- _YOUR INSTRUCTIONS_:
From the entries below, copy out every line with "BitVec" in it.

==== MATERIAL PROVIDED ====

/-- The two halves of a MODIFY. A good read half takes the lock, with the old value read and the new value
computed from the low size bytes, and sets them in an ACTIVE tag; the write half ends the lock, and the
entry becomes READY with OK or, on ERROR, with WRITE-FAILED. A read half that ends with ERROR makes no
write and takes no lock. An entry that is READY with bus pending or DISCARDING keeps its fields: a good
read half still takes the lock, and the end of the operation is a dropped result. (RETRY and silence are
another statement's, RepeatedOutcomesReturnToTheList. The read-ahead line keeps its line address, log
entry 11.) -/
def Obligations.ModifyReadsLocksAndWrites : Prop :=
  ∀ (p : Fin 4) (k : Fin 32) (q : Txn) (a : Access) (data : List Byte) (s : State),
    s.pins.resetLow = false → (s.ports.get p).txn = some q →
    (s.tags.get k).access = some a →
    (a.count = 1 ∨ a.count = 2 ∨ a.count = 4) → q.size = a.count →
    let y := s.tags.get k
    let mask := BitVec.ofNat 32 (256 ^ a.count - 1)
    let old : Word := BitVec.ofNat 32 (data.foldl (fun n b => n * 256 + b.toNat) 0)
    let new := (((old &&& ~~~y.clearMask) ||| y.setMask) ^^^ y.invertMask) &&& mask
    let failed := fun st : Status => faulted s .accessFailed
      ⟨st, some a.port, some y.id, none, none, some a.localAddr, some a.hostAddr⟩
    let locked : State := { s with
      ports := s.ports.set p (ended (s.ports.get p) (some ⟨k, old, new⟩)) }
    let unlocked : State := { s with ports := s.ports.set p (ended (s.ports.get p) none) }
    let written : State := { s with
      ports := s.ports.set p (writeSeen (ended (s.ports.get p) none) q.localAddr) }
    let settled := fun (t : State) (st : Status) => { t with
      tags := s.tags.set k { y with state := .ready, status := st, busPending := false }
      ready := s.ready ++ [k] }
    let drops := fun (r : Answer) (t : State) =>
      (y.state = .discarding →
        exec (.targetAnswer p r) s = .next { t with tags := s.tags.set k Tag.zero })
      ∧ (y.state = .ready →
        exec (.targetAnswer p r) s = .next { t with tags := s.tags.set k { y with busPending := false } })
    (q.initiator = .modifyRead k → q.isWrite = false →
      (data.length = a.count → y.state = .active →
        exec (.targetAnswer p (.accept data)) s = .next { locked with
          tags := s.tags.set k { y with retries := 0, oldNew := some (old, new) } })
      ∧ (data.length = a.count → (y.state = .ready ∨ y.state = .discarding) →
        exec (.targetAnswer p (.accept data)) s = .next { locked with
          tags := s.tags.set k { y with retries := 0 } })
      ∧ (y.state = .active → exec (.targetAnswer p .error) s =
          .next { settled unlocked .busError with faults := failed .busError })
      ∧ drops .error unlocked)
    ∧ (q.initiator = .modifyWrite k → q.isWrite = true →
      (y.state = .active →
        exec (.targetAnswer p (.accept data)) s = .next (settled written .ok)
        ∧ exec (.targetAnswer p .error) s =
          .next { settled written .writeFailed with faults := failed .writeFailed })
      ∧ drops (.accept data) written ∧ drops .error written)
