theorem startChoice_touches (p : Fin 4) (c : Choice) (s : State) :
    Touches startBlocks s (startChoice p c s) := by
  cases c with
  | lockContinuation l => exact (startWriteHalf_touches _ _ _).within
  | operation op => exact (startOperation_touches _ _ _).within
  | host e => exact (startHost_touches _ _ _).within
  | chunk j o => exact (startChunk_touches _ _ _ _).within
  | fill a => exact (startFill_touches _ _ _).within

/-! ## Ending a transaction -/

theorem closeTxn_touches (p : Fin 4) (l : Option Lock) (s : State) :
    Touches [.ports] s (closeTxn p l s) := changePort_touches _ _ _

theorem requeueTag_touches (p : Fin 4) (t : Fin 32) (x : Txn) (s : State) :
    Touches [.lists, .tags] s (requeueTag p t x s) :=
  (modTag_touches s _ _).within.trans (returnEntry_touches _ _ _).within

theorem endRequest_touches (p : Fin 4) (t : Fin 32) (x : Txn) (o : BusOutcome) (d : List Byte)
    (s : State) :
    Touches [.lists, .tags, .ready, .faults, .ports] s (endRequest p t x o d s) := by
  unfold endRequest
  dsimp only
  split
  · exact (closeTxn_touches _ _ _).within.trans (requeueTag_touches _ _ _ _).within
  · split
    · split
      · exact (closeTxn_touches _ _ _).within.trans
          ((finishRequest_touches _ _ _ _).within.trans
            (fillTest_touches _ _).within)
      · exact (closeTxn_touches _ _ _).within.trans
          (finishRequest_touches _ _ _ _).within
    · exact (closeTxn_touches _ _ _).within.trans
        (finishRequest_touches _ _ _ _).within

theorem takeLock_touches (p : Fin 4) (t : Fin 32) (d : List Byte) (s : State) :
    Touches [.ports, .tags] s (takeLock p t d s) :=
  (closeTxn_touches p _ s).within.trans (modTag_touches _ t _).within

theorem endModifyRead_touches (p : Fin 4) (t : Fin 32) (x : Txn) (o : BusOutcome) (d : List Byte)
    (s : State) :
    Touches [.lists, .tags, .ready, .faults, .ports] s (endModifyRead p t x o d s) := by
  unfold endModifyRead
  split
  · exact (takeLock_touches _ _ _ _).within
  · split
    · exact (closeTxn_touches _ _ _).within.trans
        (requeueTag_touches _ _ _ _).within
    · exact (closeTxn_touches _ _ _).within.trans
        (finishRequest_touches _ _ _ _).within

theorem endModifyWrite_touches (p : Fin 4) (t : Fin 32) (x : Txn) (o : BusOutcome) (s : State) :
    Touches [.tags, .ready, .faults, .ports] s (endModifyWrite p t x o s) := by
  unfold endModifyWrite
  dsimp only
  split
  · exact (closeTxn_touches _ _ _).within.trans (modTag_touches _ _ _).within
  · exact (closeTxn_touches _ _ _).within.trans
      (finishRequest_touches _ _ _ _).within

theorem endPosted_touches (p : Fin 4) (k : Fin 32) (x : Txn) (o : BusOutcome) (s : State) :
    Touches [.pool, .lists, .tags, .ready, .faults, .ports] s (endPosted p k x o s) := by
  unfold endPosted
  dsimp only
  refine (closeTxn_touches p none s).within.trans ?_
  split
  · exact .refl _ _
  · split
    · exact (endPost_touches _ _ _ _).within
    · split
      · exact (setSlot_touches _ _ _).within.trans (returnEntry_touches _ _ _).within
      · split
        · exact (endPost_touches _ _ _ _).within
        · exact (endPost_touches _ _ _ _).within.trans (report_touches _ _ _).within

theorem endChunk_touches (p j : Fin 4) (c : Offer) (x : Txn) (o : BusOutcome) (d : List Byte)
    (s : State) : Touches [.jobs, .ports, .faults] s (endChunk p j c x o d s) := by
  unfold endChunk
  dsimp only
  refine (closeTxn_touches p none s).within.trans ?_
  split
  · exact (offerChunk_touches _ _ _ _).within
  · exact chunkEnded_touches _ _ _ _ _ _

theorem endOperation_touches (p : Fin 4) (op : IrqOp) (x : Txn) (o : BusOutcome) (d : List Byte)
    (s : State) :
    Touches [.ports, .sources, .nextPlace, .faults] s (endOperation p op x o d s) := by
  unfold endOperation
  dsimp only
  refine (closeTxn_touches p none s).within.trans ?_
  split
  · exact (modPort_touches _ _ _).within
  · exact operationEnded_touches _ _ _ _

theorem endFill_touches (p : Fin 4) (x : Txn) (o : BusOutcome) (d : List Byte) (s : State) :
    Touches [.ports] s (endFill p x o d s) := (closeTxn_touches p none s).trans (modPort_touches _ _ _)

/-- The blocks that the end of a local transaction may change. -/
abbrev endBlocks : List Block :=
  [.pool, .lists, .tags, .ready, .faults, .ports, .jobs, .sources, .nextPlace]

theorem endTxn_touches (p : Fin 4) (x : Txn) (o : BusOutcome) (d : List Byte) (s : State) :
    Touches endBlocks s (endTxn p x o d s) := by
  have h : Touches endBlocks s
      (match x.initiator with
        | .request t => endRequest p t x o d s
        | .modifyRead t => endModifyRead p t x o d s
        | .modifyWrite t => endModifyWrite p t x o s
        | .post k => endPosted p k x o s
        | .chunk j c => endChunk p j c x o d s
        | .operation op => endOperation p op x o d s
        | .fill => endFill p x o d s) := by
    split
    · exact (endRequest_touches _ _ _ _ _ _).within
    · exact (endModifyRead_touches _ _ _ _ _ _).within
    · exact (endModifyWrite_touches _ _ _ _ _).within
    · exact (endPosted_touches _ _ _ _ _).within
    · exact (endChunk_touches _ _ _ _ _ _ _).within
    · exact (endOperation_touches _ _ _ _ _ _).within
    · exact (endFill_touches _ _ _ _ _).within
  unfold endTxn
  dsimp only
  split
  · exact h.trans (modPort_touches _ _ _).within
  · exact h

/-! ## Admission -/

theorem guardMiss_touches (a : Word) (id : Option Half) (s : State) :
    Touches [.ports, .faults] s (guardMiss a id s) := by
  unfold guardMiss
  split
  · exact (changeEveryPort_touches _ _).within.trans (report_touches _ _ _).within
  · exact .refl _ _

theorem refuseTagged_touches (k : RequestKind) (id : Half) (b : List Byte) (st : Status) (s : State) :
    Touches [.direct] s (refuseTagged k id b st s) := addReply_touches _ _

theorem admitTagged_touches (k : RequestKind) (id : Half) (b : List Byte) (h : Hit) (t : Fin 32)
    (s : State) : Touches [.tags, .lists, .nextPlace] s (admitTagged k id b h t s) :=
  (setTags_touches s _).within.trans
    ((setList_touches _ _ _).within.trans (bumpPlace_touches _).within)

====

- _EXERCISE RESPONSE_:
    let mask := BitVec.ofNat 32 (256 ^ a.count - 1)
    let old : Word := BitVec.ofNat 32 (data.foldl (fun n b => n * 256 + b.toNat) 0)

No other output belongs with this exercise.